BEGIN Data shown
-- ==== Sys2Proof/Tests/Slice0.lean ====
section
/-! SUPPORT. The model's own tests: expected results are those of spec/95_test_vectors.md (named at each
test) or are worked out by hand from the rule named; and for each statement with hypotheses a witness
that meets them together. -/

namespace Sys2Proof.Tests

open Sys2Proof.Machine

/-! ## Helpers -/

/-- Memory of Image X (95_test_vectors.md section 0). -/
def imageX : Memory :=
  [(0o2000, 0o000100000004), (0o3000, 0o000200000004), (0o3001, 0o000220000004), (0o3002, 1),
    (0o3400, 0o000300000003), (0o3401, 0o000320000004), (0o10002, 0o000300000004),
    (0o10003, 0o000776200000)] ++
  [(0o10006, 0o000030002464), (0o10007, 0o001775000000), (0o10010, 0o000500070004),
    (0o10011, 0o000014200000), (0o10012, 0o000700007772), (0o10013, 0o377775200000),
    (0o10014, 0o000600005314), (0o10015, 0o000000200000), (0o10016, 0o000034000774),
    (0o10017, 0o377775000000), (0o22001, 0o111111111111)]

/-- Image X. -/
def stateX : State := { State.reset with dsbr := ⟨0o2000, 7, false, 0⟩, mem := imageX }

/-- The unpaged descriptor segment of vector A11. -/
def stateU : State := { stateX with dsbr := ⟨0o10000, 0, true, 0⟩ }

/-- The ports of `segno|offset ring psr prr`, everything else 0. -/
def ports (segno offset ring psr prr : Nat) : Ports :=
  { Ports.zero with
    segno := .ofNat _ segno, offset := .ofNat _ offset, ring := .ofNat _ ring, psr := .ofNat _ psr,
    prr := .ofNat _ prr }

/-- The next state of an outcome, or reset. -/
def after (o : Host.Outcome State Fault Refusal) : State :=
  match o with
  | .next s => s
  | _ => State.reset

/-- Whether an outcome is a next state. -/
def isNext (o : Host.Outcome State Fault Refusal) : Bool :=
  match o with
  | .next _ => true
  | _ => false

theorem next_after {o : Host.Outcome State Fault Refusal} (h : isNext o = true) :
    o = .next (after o) := by
  cases o <;> first | rfl | cases h

/-- The refusal of an outcome. -/
def refusalIn (o : Host.Outcome State Fault Refusal) : Option Refusal :=
  match o with
  | .refused r => some r
  | _ => none

/-- The latest response after an operation. -/
def responseOf (i : Instr) (s : State) : Option Response := (after (exec i s)).response

theorem test_imageX_is_canonical : Memory.wf imageX = true := by decide

/-! ## WellFormed: an ill-formed operation for each check (rule R61) -/

theorem test_wf_read_without_words : Instr.illFormed 4 (.read Ports.zero 0) = some .badCount := by
  decide

theorem test_wf_read_above_nMax : Instr.illFormed 4 (.read Ports.zero 5) = some .badCount := by decide

theorem test_wf_store_without_words :
    Instr.illFormed 4 (.store Ports.zero [] none) = some .badCount := by decide

theorem test_wf_store_above_nMax :
    Instr.illFormed 1 (.store Ports.zero [1, 2] none) = some .badCount := by decide

theorem test_wf_zone_of_two_words :
    Instr.illFormed 4 (.store Ports.zero [1, 2] (some 1)) = some .zoneCount := by decide

theorem test_wf_accepts_the_bounds :
    Instr.wf 4 (.read Ports.zero 1) = true ∧ Instr.wf 4 (.read Ports.zero 4) = true ∧
      Instr.wf 4 (.store Ports.zero [1] (some 1)) = true ∧ Instr.wf 0 (.absa Ports.zero) = true := by
  decide

/-! ## Decoding: port bundles and words written out (rules R60, R64, R65; section 0 of the vectors) -/

/-- `READ 3|2001 ring=4 psr=1 prr=4 n=2`. -/
theorem test_decode_read :
    decode
      { intent := 0b00#2,
        ports :=
          { segno := 3#15, offset := 1025#18, ring := 4#3, psr := 1#15, prr := 4#3, opcode := 0#9,
            opcodeX := false, indirect := false, bit29 := false },
        count := 2, data := [], zoneMode := false, zone := 0#36 } =
      .ok (.read (ports 3 0o2001 4 1 4) 2) := by decide

/-- The line `STORE 3|2001 ring=2 psr=1 prr=2 data=123456701234`. -/
theorem test_decode_store :
    decode
      { intent := 0b01#2,
        ports :=
          { segno := 3#15, offset := 0o2001#18, ring := 2#3, psr := 1#15, prr := 2#3, opcode := 0#9,
            opcodeX := false, indirect := false, bit29 := false },
        count := 1, data := [0o123456701234#36], zoneMode := false, zone := 0#36 } =
      .ok (.store (ports 3 0o2001 2 1 2) [0o123456701234#36] none) := by decide

/-- `ABSA 77777|777777 ring=7 psr=77777 prr=7`: every port at its largest value. -/
theorem test_decode_absa :
    decode
      { intent := 0b10#2,
        ports :=
          { segno := 32767#15, offset := 262143#18, ring := 7#3, psr := 32767#15, prr := 7#3,
            opcode := 511#9, opcodeX := true, indirect := true, bit29 := true },
        count := 0, data := [], zoneMode := false, zone := 0#36 } =
      .ok (.absa ⟨0o77777, 0o777777, 7, 0o77777, 7, 0o777, true, true, true⟩) := by decide

/-- A data port of another length than `count` is refused (rule R61; log entry 5). -/
theorem test_decode_data_count :
    decode ⟨0b01#2, Ports.zero, 2, [5], false, 0⟩ = .error .dataCount := by decide

/-- The rows of spec/opcode_table.json, and the code that is none. -/
theorem test_table_words :
    decodeTableWord 8 0 = some (.read Ports.zero 1) ∧
      decodeTableWord 8 1 = some (.store Ports.zero [0] none) ∧
      decodeTableWord 8 2 = some (.absa Ports.zero) ∧ decodeTableWord 8 3 = none := by decide

/-- From reset, where every word reads as 0, the first request meets an absent DSPTW with code 0
(rules R65, R122). -/
theorem test_fetch_word_runs :
    (after (step (State.reset.withFetchWord 8 0))).response = some (.faultDf 0 0) ∧
      (after (step (State.reset.withFetchWord 8 1))).lastCycle = some .store ∧
      (after (step (State.reset.withFetchWord 8 2))).lastCycle = some .absa ∧
      refusalIn (step (State.reset.withFetchWord 8 3)) = some .unknownIntent := by decide

/-- SDW 4 and SDW 5 of Image X, and the all-zero SDW. -/
theorem test_decode_sdw :
    decodeSdw 0o000500070004 0o000014200000 =
        { Sdw.zero with
          addr := 0o50007, df := true, bound := 1, r := true, u := true, pointer := 0o50007 } ∧
      decodeSdw 0o000700007772 0o377775200000 =
        { Sdw.zero with
          addr := 0o70000, r1 := 7, r2 := 7, r3 := 7, fc := 2, bound := 0o37777, r := true, w := true,
          u := true, pointer := 0o70000 } ∧
      decodeSdw 0 0 = Sdw.zero := by decide

/-- PTWs of section 0. -/
theorem test_decode_ptw :
    decodePtw 0o000100001004 = { Ptw.zero with addr := 0o100, u := true, df := true } ∧
      decodePtw 0o000300000003 = { Ptw.zero with addr := 0o300, fc := 3 } ∧
      decodePtw 0o600220000004 = { Ptw.zero with addr := 0x30090, df := true } := by decide

/-- Section 5: FANP wraps at 2^24; section 7: the two frame masks. -/
theorem test_final_addresses :
    unpagedAddr { Sdw.zero with addr := 0o77777777 } 0o777777 = 0o777757 ∧
      unpagedAddr { Sdw.zero with addr := 0o50007 } 0o37 = 0o50037 ∧
      pagedAddr 0xFFF0 (decodePtw 0o600220000004) 0o2001 = 0o22001 ∧
      pagedAddr 0x3FFF0 (decodePtw 0o600220000004) 0o2001 = 0o60022001 := by decide

/-! ## The operations: one step each -/

/-- Section 6, first row. -/
theorem test_read_delivers :
    responseOf (.read (ports 3 0o2001 4 1 4) 1) stateX =
      some (.ok 0o22001 [0o111111111111] 4) := by decide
END Data shown
**Task directions:** Gather all lines from the records above in which "stateX" appears.

**Solution for this task:**
def stateX : State := { State.reset with dsbr := ⟨0o2000, 7, false, 0⟩, mem := imageX }
def stateU : State := { stateX with dsbr := ⟨0o10000, 0, true, 0⟩ }
    responseOf (.read (ports 3 0o2001 4 1 4) 1) stateX =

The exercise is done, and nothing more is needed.